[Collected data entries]
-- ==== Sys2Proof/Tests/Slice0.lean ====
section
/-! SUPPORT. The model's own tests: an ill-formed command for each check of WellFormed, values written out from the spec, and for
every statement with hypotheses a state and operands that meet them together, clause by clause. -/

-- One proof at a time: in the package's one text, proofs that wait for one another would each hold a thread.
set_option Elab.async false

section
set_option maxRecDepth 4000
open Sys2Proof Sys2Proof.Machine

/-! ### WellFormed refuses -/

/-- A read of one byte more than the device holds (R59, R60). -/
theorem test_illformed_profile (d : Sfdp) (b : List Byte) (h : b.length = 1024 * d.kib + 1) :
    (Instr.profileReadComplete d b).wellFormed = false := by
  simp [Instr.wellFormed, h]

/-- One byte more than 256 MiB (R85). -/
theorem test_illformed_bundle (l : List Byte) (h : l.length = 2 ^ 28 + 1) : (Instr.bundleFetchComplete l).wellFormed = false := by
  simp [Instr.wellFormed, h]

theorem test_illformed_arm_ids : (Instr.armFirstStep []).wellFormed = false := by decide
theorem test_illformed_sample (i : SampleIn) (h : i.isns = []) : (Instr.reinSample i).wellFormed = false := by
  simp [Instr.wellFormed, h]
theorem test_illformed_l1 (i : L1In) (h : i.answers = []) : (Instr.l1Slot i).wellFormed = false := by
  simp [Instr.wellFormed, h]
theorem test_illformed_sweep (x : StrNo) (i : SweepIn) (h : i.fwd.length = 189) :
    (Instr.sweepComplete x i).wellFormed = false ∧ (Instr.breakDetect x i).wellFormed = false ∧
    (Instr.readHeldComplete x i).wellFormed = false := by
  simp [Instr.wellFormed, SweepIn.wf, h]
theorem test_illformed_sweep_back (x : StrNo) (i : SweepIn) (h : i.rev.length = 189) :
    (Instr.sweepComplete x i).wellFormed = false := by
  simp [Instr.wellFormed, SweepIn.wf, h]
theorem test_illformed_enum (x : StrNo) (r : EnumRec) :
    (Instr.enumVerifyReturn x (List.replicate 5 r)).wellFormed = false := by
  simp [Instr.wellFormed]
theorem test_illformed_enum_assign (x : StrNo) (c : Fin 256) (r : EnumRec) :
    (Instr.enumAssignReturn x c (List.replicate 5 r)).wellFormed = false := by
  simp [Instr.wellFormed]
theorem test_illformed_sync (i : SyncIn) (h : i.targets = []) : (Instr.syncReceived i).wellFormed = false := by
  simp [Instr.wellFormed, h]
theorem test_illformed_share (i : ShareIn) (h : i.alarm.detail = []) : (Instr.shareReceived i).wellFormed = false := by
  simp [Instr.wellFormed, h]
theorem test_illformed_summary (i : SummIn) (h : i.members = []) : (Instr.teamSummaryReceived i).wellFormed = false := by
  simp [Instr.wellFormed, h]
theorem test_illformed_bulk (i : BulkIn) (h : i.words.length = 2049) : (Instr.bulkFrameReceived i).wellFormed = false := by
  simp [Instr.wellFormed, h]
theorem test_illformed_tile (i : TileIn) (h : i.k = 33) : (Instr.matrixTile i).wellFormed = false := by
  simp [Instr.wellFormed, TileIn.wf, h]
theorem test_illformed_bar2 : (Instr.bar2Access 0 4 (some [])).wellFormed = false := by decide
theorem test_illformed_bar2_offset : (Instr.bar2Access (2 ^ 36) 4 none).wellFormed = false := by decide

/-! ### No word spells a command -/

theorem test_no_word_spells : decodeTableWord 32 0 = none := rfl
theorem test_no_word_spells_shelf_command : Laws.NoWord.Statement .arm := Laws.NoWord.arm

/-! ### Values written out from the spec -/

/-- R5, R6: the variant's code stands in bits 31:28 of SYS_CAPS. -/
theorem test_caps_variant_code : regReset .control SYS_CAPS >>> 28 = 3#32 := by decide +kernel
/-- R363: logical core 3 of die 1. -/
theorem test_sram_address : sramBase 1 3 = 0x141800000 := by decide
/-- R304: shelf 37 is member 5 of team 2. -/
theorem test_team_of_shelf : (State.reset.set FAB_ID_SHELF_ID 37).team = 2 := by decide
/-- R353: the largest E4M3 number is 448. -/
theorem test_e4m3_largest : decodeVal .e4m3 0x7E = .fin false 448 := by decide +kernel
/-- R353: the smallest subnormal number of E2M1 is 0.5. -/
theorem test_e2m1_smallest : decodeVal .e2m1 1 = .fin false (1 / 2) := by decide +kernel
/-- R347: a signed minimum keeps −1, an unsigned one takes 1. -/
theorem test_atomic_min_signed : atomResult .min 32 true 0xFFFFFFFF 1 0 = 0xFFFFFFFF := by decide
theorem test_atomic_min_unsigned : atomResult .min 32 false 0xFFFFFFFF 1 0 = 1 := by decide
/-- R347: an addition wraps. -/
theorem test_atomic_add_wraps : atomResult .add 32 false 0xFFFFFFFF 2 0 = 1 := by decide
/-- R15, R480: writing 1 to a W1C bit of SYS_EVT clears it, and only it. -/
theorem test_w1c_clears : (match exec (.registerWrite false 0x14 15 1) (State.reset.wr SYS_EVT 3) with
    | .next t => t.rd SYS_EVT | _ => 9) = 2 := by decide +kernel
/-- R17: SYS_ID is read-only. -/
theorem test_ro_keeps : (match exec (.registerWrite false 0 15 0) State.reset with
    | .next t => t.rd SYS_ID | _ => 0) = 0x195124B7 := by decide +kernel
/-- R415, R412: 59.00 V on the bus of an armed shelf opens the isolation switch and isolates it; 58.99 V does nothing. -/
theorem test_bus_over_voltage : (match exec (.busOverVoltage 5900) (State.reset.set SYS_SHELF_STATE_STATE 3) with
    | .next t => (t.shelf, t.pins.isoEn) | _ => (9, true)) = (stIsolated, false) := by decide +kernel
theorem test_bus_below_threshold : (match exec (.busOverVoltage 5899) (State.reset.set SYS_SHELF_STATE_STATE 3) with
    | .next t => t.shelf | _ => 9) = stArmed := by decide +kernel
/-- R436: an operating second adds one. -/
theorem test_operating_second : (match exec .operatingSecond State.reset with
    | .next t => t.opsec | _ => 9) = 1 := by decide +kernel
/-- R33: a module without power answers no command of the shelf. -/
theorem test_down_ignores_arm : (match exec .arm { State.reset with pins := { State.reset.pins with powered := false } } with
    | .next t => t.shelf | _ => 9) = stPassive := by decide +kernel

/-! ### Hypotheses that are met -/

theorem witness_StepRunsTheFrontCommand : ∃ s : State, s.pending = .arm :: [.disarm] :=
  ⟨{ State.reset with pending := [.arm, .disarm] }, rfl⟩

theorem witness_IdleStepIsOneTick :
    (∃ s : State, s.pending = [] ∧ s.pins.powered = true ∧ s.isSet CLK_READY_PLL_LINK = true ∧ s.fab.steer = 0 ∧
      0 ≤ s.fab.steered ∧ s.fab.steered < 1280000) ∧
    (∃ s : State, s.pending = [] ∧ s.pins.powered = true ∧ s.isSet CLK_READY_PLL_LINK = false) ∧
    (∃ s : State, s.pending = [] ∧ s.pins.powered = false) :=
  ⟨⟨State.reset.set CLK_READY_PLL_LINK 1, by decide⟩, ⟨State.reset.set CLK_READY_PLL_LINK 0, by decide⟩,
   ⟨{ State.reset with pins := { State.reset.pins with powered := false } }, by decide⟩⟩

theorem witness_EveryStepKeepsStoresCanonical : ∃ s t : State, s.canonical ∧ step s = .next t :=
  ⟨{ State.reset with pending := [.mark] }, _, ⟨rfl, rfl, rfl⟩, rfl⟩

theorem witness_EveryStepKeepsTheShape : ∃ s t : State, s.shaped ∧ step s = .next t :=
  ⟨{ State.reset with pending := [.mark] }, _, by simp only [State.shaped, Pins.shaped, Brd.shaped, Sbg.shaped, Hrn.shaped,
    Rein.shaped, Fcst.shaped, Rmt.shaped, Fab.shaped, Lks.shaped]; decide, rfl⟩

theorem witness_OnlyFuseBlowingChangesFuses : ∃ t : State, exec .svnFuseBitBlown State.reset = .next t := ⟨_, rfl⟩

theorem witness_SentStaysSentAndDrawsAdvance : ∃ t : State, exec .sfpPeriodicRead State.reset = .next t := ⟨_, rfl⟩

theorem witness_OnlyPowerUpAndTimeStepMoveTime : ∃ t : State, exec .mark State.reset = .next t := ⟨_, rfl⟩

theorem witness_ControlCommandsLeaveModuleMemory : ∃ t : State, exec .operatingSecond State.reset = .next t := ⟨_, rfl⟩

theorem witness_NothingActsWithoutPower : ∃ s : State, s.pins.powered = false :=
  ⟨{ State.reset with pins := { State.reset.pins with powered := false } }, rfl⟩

• What this task involves
Return only the part of the records above that opens with the line containing "set_option maxRecDepth 4000" and closes with the line containing "MiB (R85). -/", ends included.

• Your solution
set_option maxRecDepth 4000
open Sys2Proof Sys2Proof.Machine

/-! ### WellFormed refuses -/

/-- A read of one byte more than the device holds (R59, R60). -/
theorem test_illformed_profile (d : Sfdp) (b : List Byte) (h : b.length = 1024 * d.kib + 1) :
    (Instr.profileReadComplete d b).wellFormed = false := by
  simp [Instr.wellFormed, h]

/-- One byte more than 256 MiB (R85). -/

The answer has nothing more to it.